Эта медсестра пришла на высоту перед самым артналетом. Уходя в нижнюю траншею, чтобы переждать там артналет, никто из бойцов не заметил, что она осталась на кургане, перевязывая раненого пулеметчика. Кроме их двоих, на кургане был еще Разумовский. Он перетащил раненого в блиндаж, а медсестра не успела укрыться—осколок разорвавшегося снаряда убил ее наповал.

Антон Васильевич был возмущен тем, что все укрылись, а о медсестре забыли. В наказание за это он никого не подпускал к убитой — похоронил девушку один.

—Сам на сам остался с ней на кургане, сам на сам и похоронил, — сказал он мне.

Я спросил его, что тут, на кургане, происходит, кто это ребячеством занимается на войне — встает во весь рост и свистит, как соловей-разбойник.

—Никакого ребячества нет. Просто сигнал даю, — сказал он. — А из траншеи выскочил со злости, что медсестру потеряли.

Оказалось, что это он и есть тот Черномор, о котором рассказывал наш проводник. Свист — сигнал на открытие огня, который Антон Васильевич дает своим кинжальным пулеметчикам, сидящим в засаде на переднем скате кургана в двухстах метрах от траншеи.
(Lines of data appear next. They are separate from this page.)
/-! ## Arithmetic (section 2) -/

theorem test_addAM_wraps : gives (exec (.addAM 0x40) (start 0x3A 0xC6 false)) (fun t => t.acc == 0x00 && flags t == [true, true, false, true]) = true := by decide
theorem test_addAM_overflow_ignores_carry_in : gives (exec (.addAM 0x40) (start 0x80 0x80 true)) (fun t => t.acc == 0x00 && flags t == [true, false, true, true]) = true := by decide
theorem test_adcAM : gives (exec (.adcAM 0x40) (start 0x7F 0x00 true)) (fun t => t.acc == 0x80 && flags t == [false, true, true, false]) = true := by decide
theorem test_subAM_borrows : gives (exec (.subAM 0x40) (start 0x30 0x50 false)) (fun t => t.acc == 0xE0 && flags t == [false, true, false, false]) = true := by decide
theorem test_subAM_overflow : gives (exec (.subAM 0x40) (start 0x80 0x01 false)) (fun t => t.acc == 0x7F && flags t == [true, false, true, false]) = true := by decide
theorem test_sbcAM : gives (exec (.sbcAM 0x40) (start 0x50 0x30 false)) (fun t => t.acc == 0x1F && flags t == [true, false, false, false]) = true := by decide
theorem test_sbcAM_zero : gives (exec (.sbcAM 0x40) (start 0x00 0xFF false)) (fun t => t.acc == 0x00 && flags t == [false, false, false, true]) = true := by decide
theorem test_addmAM : gives (exec (.addmAM 0x40) (start 0x01 0xFF false)) (fun t => at40 t == 0x00 && t.acc == 0x01 && flags t == [true, true, false, true]) = true := by decide
theorem test_adcmAM : gives (exec (.adcmAM 0x40) (start 0x08 0x08 true)) (fun t => at40 t == 0x11 && t.acc == 0x08 && flags t == [false, true, false, false]) = true := by decide
theorem test_submAM : gives (exec (.submAM 0x40) (start 0x05 0x06 false)) (fun t => at40 t == 0xFF && t.acc == 0x05 && flags t == [false, false, false, false]) = true := by decide
theorem test_sbcmAM : gives (exec (.sbcmAM 0x40) (start 0x05 0x05 false)) (fun t => at40 t == 0xFF && t.acc == 0x05 && flags t == [false, false, false, false]) = true := by decide
theorem test_addAX : gives (exec (.addAX 0x20) (start 0xF0 0x00 false)) (fun t => t.acc == 0x10 && flags t == [true, false, false, false]) = true := by decide
theorem test_subAX : gives (exec (.subAX 0x80) (start 0x80 0x00 false)) (fun t => t.acc == 0x00 && flags t == [true, true, false, true]) = true := by decide
theorem test_daaM_low_digit_carries : gives (exec (.daaM 0x40) (start 0x7D 0x00 false)) (fun t => at40 t == 0x83 && t.acc == 0x7D && flags t == [false, false, false, false]) = true := by decide
theorem test_daaM_both_digits : gives (exec (.daaM 0x40) { start 0x32 0x00 true with ac := true }) (fun t =>
    at40 t == 0x98 && flags t == [true, true, false, false]) = true := by decide

/-! ## Logic (section 3) -/

theorem test_andAM : gives (exec (.andAM 0x40) (start 0xF0 0x0F true)) (fun t => t.acc == 0x00 && flags t == [true, false, false, true]) = true := by decide
theorem test_orAM : gives (exec (.orAM 0x40) (start 0xA0 0x05 true)) (fun t => t.acc == 0xA5 && flags t == [true, false, false, false]) = true := by decide
theorem test_xorAM : gives (exec (.xorAM 0x40) (start 0xFF 0x0F true)) (fun t => t.acc == 0xF0 && flags t == [true, false, false, false]) = true := by decide
theorem test_andmAM : gives (exec (.andmAM 0x40) (start 0x0F 0x3C false)) (fun t => at40 t == 0x0C && t.acc == 0x0F && !t.z) = true := by decide
theorem test_ormAM : gives (exec (.ormAM 0x40) (start 0x81 0x18 false)) (fun t => at40 t == 0x99 && t.acc == 0x81 && !t.z) = true := by decide
theorem test_xormAM : gives (exec (.xormAM 0x40) (start 0xFF 0xFF false)) (fun t => at40 t == 0x00 && t.acc == 0xFF && t.z) = true := by decide
theorem test_andAX : gives (exec (.andAX 0x0F) (start 0x3C 0x00 false)) (fun t => t.acc == 0x0C && !t.z) = true := by decide
theorem test_orAX : gives (exec (.orAX 0x00) (start 0x00 0x00 false)) (fun t => t.acc == 0x00 && t.z) = true := by decide
theorem test_xorAX : gives (exec (.xorAX 0xFF) (start 0xAA 0x00 false)) (fun t => t.acc == 0x55 && !t.z) = true := by decide
theorem test_cplM : gives (exec (.cplM 0x40) (start 0x00 0x5A false)) (fun t => at40 t == 0xA5 && t.acc == 0x00 && !t.z) = true := by decide
theorem test_cplaM : gives (exec (.cplaM 0x40) (start 0x00 0xFF false)) (fun t => t.acc == 0x00 && at40 t == 0xFF && t.z) = true := by decide

/-! ## Increment and decrement (section 4): C is kept at 1 -/

theorem test_incM : gives (exec (.incM 0x40) (start 0x00 0xFF true)) (fun t => at40 t == 0x00 && flags t == [true, false, false, true]) = true := by decide
theorem test_incaM : gives (exec (.incaM 0x40) (start 0x11 0xFF true)) (fun t => t.acc == 0x00 && at40 t == 0xFF && flags t == [true, false, false, true]) = true := by decide
theorem test_decM : gives (exec (.decM 0x40) (start 0x00 0x00 true)) (fun t => at40 t == 0xFF && flags t == [true, false, false, false]) = true := by decide
theorem test_decaM : gives (exec (.decaM 0x40) (start 0x11 0x80 true)) (fun t => t.acc == 0x7F && at40 t == 0x80 && flags t == [true, false, false, false]) = true := by decide

/-! ## Rotate (section 5) -/

theorem test_rrM : gives (exec (.rrM 0x40) (start 0x00 0x01 false)) (fun t => at40 t == 0x80 && !t.c) = true := by decide
theorem test_rraM : gives (exec (.rraM 0x40) (start 0x00 0x81 true)) (fun t => t.acc == 0xC0 && at40 t == 0x81 && t.c) = true := by decide
theorem test_rrcM : gives (exec (.rrcM 0x40) (start 0x00 0x01 false)) (fun t => at40 t == 0x00 && t.c && !t.z) = true := by decide
theorem test_rrcaM : gives (exec (.rrcaM 0x40) (start 0x00 0x81 true)) (fun t => t.acc == 0xC0 && at40 t == 0x81 && t.c) = true := by decide
theorem test_rlM : gives (exec (.rlM 0x40) (start 0x00 0x80 false)) (fun t => at40 t == 0x01 && !t.c) = true := by decide
theorem test_rlaM : gives (exec (.rlaM 0x40) (start 0x00 0x81 false)) (fun t => t.acc == 0x03 && at40 t == 0x81 && !t.c) = true := by decide
theorem test_rlcM : gives (exec (.rlcM 0x40) (start 0x00 0x80 false)) (fun t => at40 t == 0x00 && t.c && !t.z) = true := by decide
theorem test_rlcaM : gives (exec (.rlcaM 0x40) (start 0x00 0x40 true)) (fun t => t.acc == 0x81 && at40 t == 0x40 && !t.c) = true := by decide

/-! ## Data move, the data map and the bit operations (sections 6, 7) -/

theorem test_movAM_through_mp : gives (exec (.movAM 0x00) { State.reset with mp := 0x41, ram := [(0x41, 0x77)] }) (fun t =>
    t.acc == 0x77) = true := by decide
theorem test_movAM_port_a : gives (exec (.movAM 0x12) { State.reset with pa := 0xA5, pac := 0x0F, paPads := 0xFF }) (fun t =>
    t.acc == 0xAF) = true := by decide
theorem test_movMA_status : gives (exec (.movMA 0x0A) (start 0xFF 0x00 false)) (fun t => memRead 0x0A t == 0x0F) = true := by decide
theorem test_movMA_pcl : gives (exec (.movMA 0x06) { start 0x80 0x00 false with pc := 0x300 }) (fun t =>
    t.pc == 0x380) = true := by decide
theorem test_movAX : gives (exec (.movAX 0x00) (start 0x33 0x00 false)) (fun t => t.acc == 0x00 && !t.z) = true := by decide
theorem test_setMI_copies_pads_to_latch : gives (exec (.setMI 0x12 0)
    { State.reset with pa := 0x00, pac := 0xF0, paPads := 0xA0 }) (fun t => t.pa == 0xA1) = true := by decide
theorem test_setMI_timer : gives (exec (.setMI 0x0D 0) { State.reset with tmrCnt := 0x10, tmrPre := 0x20 }) (fun t =>
    t.tmrCnt == 0x11 && t.tmrPre == 0x11) = true := by decide
theorem test_clrMI : gives (exec (.clrMI 0x40 3) (start 0x00 0xFF false)) (fun t => at40 t == 0xF7) = true := by decide
theorem test_clrMI_pd_not_writable : gives (exec (.clrMI 0x0A 4) { State.reset with pd := true }) (fun t => t.pd) = true := by
  decide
Уже стемнело, и я, спросив Антона Васильевича, где стоят подбитые немецкие танки, пополз к ним. Увы, они сгорели, и о восстановлении их и думать нечего было.

На гребне кургана я услышал песню, доносившуюся из траншеи. Пела девушка мягким драматическим сопрано.
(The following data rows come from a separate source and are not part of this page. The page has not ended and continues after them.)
-- ==== Sys2Proof/Machine/Multiply.lean ====
section
/-! DEFINITION. The multiply commands (R210 to R214). -/

namespace Sys2Proof.Machine

/-- R210, R211, R250: the two output DRs must differ. -/
def outputChecks (x y : DigitReg) : List (Bool × ErrCode) := [overlapCheck (decide (x ≠ y))]

/-- R212, R251, R252: SPAN_RANGE, COUNT and EXT for one magnitude span. -/
def magnitudeChecks (s : State) (p : Span) : List (Bool × ErrCode) :=
  [rangeCheck s.cfg [p], countCheck (decide (1 ≤ p.size)), extCheck [p]]

/-- R213: the checks of MUL. -/
def mulChecks (s : State) (sd sa sb : Span) : List (Bool × ErrCode) :=
  [rangeCheck s.cfg [sd, sa, sb],
    countCheck (decide (1 ≤ sa.size ∧ 1 ≤ sb.size ∧ sd.size = sa.size + sb.size)),
    extCheck [sa, sb],
    overlapCheck (sd.disjoint sa && sd.disjoint sb)]

/-- R214: the checks of SQR. -/
def sqrChecks (s : State) (sd sa : Span) : List (Bool × ErrCode) :=
  [rangeCheck s.cfg [sd, sa],
    countCheck (decide (1 ≤ sa.size ∧ sd.size = 2 * sa.size)),
    extCheck [sa],
    overlapCheck (sd.disjoint sa)]

/-- R210: MULP. -/
def execMulp (lo hi x y : DigitReg) (s : State) : Host.Outcome State Fault Refusal :=
  .next (checked (encode (.mulp lo hi x y)) (outputChecks lo hi)
    (fun s =>
      let p := s.readDr x * s.readDr y
      State.complete ((s.writeDr lo (p % s.cfg.radix)).writeDr hi (p / s.cfg.radix)) false) s)

/-- R211: MULPA. -/
def execMulpa (lo hi x y z : DigitReg) (s : State) : Host.Outcome State Fault Refusal :=
  .next (checked (encode (.mulpa lo hi x y z)) (outputChecks lo hi)
    (fun s =>
      let p := s.readDr x * s.readDr y + s.readDr z
      State.complete ((s.writeDr lo (p % s.cfg.radix)).writeDr hi (p / s.cfg.radix)) false) s)

/-- R212: MULD. -/
def execMuld (sd : SpanReg) (m a carry : DigitReg) (s : State) : Host.Outcome State Fault Refusal :=
  .next (checked (encode (.muld sd m a carry)) (magnitudeChecks s (s.span sd))
    (fun s => s.writeWithCarry sd carry (s.valu (s.span sd) * s.readDr m + s.readDr a)) s)

/-- R213: MUL. ALG chooses the internal algorithm and changes no result (R216); Algorithms.lean has the algorithms. -/
def execMul (sd sa sb : SpanReg) (alg : AlgField) (s : State) : Host.Outcome State Fault Refusal :=
  .next (checked (encode (.mul sd sa sb alg)) (mulChecks s (s.span sd) (s.span sa) (s.span sb))
    (fun s => State.complete (s.writeSpan sd (s.valu (s.span sa) * s.valu (s.span sb)) false) false) s)

/-- R214: SQR. -/
def execSqr (sd sa : SpanReg) (alg : AlgField) (s : State) : Host.Outcome State Fault Refusal :=
  .next (checked (encode (.sqr sd sa alg)) (sqrChecks s (s.span sd) (s.span sa))
    (fun s => State.complete (s.writeSpan sd (s.valu (s.span sa) ^ 2) false) false) s)

end Sys2Proof.Machine
end

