/-- R179, which the spec infers from R170 and R178: the overflow laws of the chain. Unsigned, on operands with EXT 0 and a second operand of at most n digits: OVF is
the carry out of digit n-1 of the additions, and the borrow out of it (1 - carry in the complement chain) of the
subtractions. Signed, on operands whose EXT is their top bit and a second operand of at most n digits: OVF is the carry into
bit n*W-1 XOR the carry out of it. A digit is a 1-digit span with EXT 0, and NEG subtracts from 0. -/
def Obligations.OverflowLawsOfChain : Prop :=
  ∀ (s t : State) (sd sa : SpanReg) (d : DigitReg), s.Fits sd → 1 ≤ s.count sd →
    let m := s.cfg.radix ^ s.count sd
    let k := s.count sd * s.cfg.bits - 1
    let topBit := fun (j : SpanReg) => (s.valuOf j).testBit (s.count j * s.cfg.bits - 1)
    let carryOut := fun x y c => decide (m ≤ x + y + c)
    let carryIn := fun x y c => decide (2 ^ k ≤ x % 2 ^ k + y % 2 ^ k + c)
    let topXor := fun x y c => carryIn x y c ^^ carryOut x y c
    let digit := s.readDr d
    let pattern := (s.valOf sa % (m : Int)).toNat
    (s.extBit sd = false →
      (exec (.incd .unsigned sd d) s = .next t → t.ovf = carryOut (s.valuOf sd) digit 0) ∧
      (exec (.decd .unsigned sd d) s = .next t → t.ovf = !carryOut (s.valuOf sd) (m - 1 - digit) 1) ∧
      (s.Fits sa → s.MayShare sa sd → s.extBit sa = false → s.count sa ≤ s.count sd →
        (exec (.incs .unsigned sd sa) s = .next t → t.ovf = carryOut (s.valuOf sd) (s.valuOf sa) 0) ∧
        (exec (.decs .unsigned sd sa) s = .next t → t.ovf = !carryOut (s.valuOf sd) (m - 1 - s.valuOf sa) 1))) ∧
    (s.extBit sd = topBit sd →
      (digit.testBit (s.cfg.bits - 1) = false →
        (exec (.incd .signed sd d) s = .next t → t.ovf = topXor (s.valuOf sd) digit 0) ∧
        (exec (.decd .signed sd d) s = .next t → t.ovf = topXor (s.valuOf sd) (m - 1 - digit) 1)) ∧
      (exec (.neg .signed sd) s = .next t → t.ovf = topXor 0 (m - 1 - s.valuOf sd) 1) ∧
      (s.Fits sa → s.MayShare sa sd → 1 ≤ s.count sa → s.count sa ≤ s.count sd → s.extBit sa = topBit sa →
        (exec (.incs .signed sd sa) s = .next t → t.ovf = topXor (s.valuOf sd) pattern 0) ∧
        (exec (.decs .signed sd sa) s = .next t → t.ovf = topXor (s.valuOf sd) (m - 1 - pattern) 1)))

/-- R180, which the spec infers from R170, R174 and R175: subtracting what was added restores the destination, and repeats the overflow, when the destination started in
the range of the commands and the source span is another one that the addition leaves alone. -/
def Obligations.SubtractAfterAddRestores : Prop :=
  ∀ (s : State) (range : Range) (sd sa : SpanReg),
    s.Fits sd → s.Fits sa → 1 ≤ s.count sd → sa ≠ sd → ¬ s.Overlaps sa sd →
    (match range with
      | .unsigned => s.extBit sd = false
      | .signed => s.extBit sd = (s.valuOf sd).testBit (s.count sd * s.cfg.bits - 1)) →
    ∃ t u, exec (.incs range sd sa) s = .next t ∧ exec (.decs range sd sa) t = .next u ∧
      u.valuOf sd = s.valuOf sd ∧ u.span sd = s.span sd ∧ u.ovf = t.ovf

/-- R258 step 2, R176: NEG.U of a negative signed value gives its magnitude with EXT 0 and OVF 0, the most negative value
included. -/
def Obligations.NegUnsignedGivesMagnitude : Prop :=
  ∀ (s : State) (sd : SpanReg), s.Fits sd → 1 ≤ s.count sd → s.extBit sd = true →
    (s.valuOf sd).testBit (s.count sd * s.cfg.bits - 1) = true →
    ∃ t, exec (.neg .unsigned sd) s = .next t ∧ (t.valuOf sd : Int) = -s.valOf sd ∧ t.extBit sd = false ∧ t.ovf = false

/-- R124, R172: the pseudo-instructions CHK.U and CHK.S. -/
def Obligations.CheckPseudosRecheckRange : Prop :=
  ∀ (s t : State) (sd : SpanReg) (z : DigitReg), s.Fits sd → 1 ≤ s.count sd → s.readDr z = 0 →
    (exec (Pseudo.chk .unsigned sd z).expand s = .next t → (t.ovf = true ↔ s.valOf sd < 0)) ∧
    (exec (Pseudo.chk .signed sd z).expand s = .next t →
      (s.extBit sd = false → (t.ovf = true ↔ s.cfg.radix ^ s.count sd / 2 ≤ s.valuOf sd)) ∧
      t.extBit sd = (s.valuOf sd).testBit (s.count sd * s.cfg.bits - 1))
Бойцы сидели в траншее, прижавшись к стенке. Я тоже присел и стал слушать.

Пропев две строфы вполголоса, певица замолкла, как бы прислушиваясь к эху улетавшей песни, а потом перешла на полный голос:

Избы снегом заносилися,

Был морозец молодой...

Песня хватает за душу, и вдруг, как на чудесном ковре-самолете, переносит меня в детство, в родной сельский дом.

...Я проснулся. Ночь холодная. Дед вечером мало принес соломы для топки — экономит на корм корове. Как-то необычайно светло. Не выпал ли уже снег? Кубами скатываюсь к окну, усердно дую на стекло, продуваю глазок в листве сосен и пальм, нарисованных первым морозом, вижу ослепляющую картину белого зимнего утра. Мне кажется, что песня льется оттуда, из-за окна.

По деревне красна девица,

Словно павушка, идет.

Павушка! Нет, Павлина! Опять встает утро ранней зимы. Совхоз, только отстроенный среди лесов и болот на берегу Припяти. Первый снег, скрывший под собой горы плотничьих стружек и обрезок. Легкий пушистый покров все выровнял и выбелил. Низких крыш овощехранилищ совсем не видно. А вот сосны, стеной огородившие совхоз, стали еще выше и темнее. Мы стоим у большого двухрамного окна в комнате молодой доярки Павлины, только что приехавшей со станичного совещания. Она выбежала куда-то на минутку. Мы поджидаем ее, нам не терпится узнать, какие новости она привезла. Ее хлопотливая мать чего-то охает за нашими плечами. У окна — две кучерявые березки. Они как девушки-подружки в одинаковых кофточках. Под ними на белом ковре черные комочки галок. Напротив — совхозные тракторные мастерские. Полтора года назад это было единственное здание, построенное тут в лесу а теперь вон какая поляна, и на ней раскинулся целый городок. Но куда же пропала Павлина? Вот она выходит из дверей скотного сарая, с ней кто-то идет. Узнаю нашего совхозного механика. Они останавливаются, разговаривают. Она чертит что-то ногой на снегу. Не торопится, забыла, что мы ее ждем, смотрим на нее через окно и подмигиваем друг другу...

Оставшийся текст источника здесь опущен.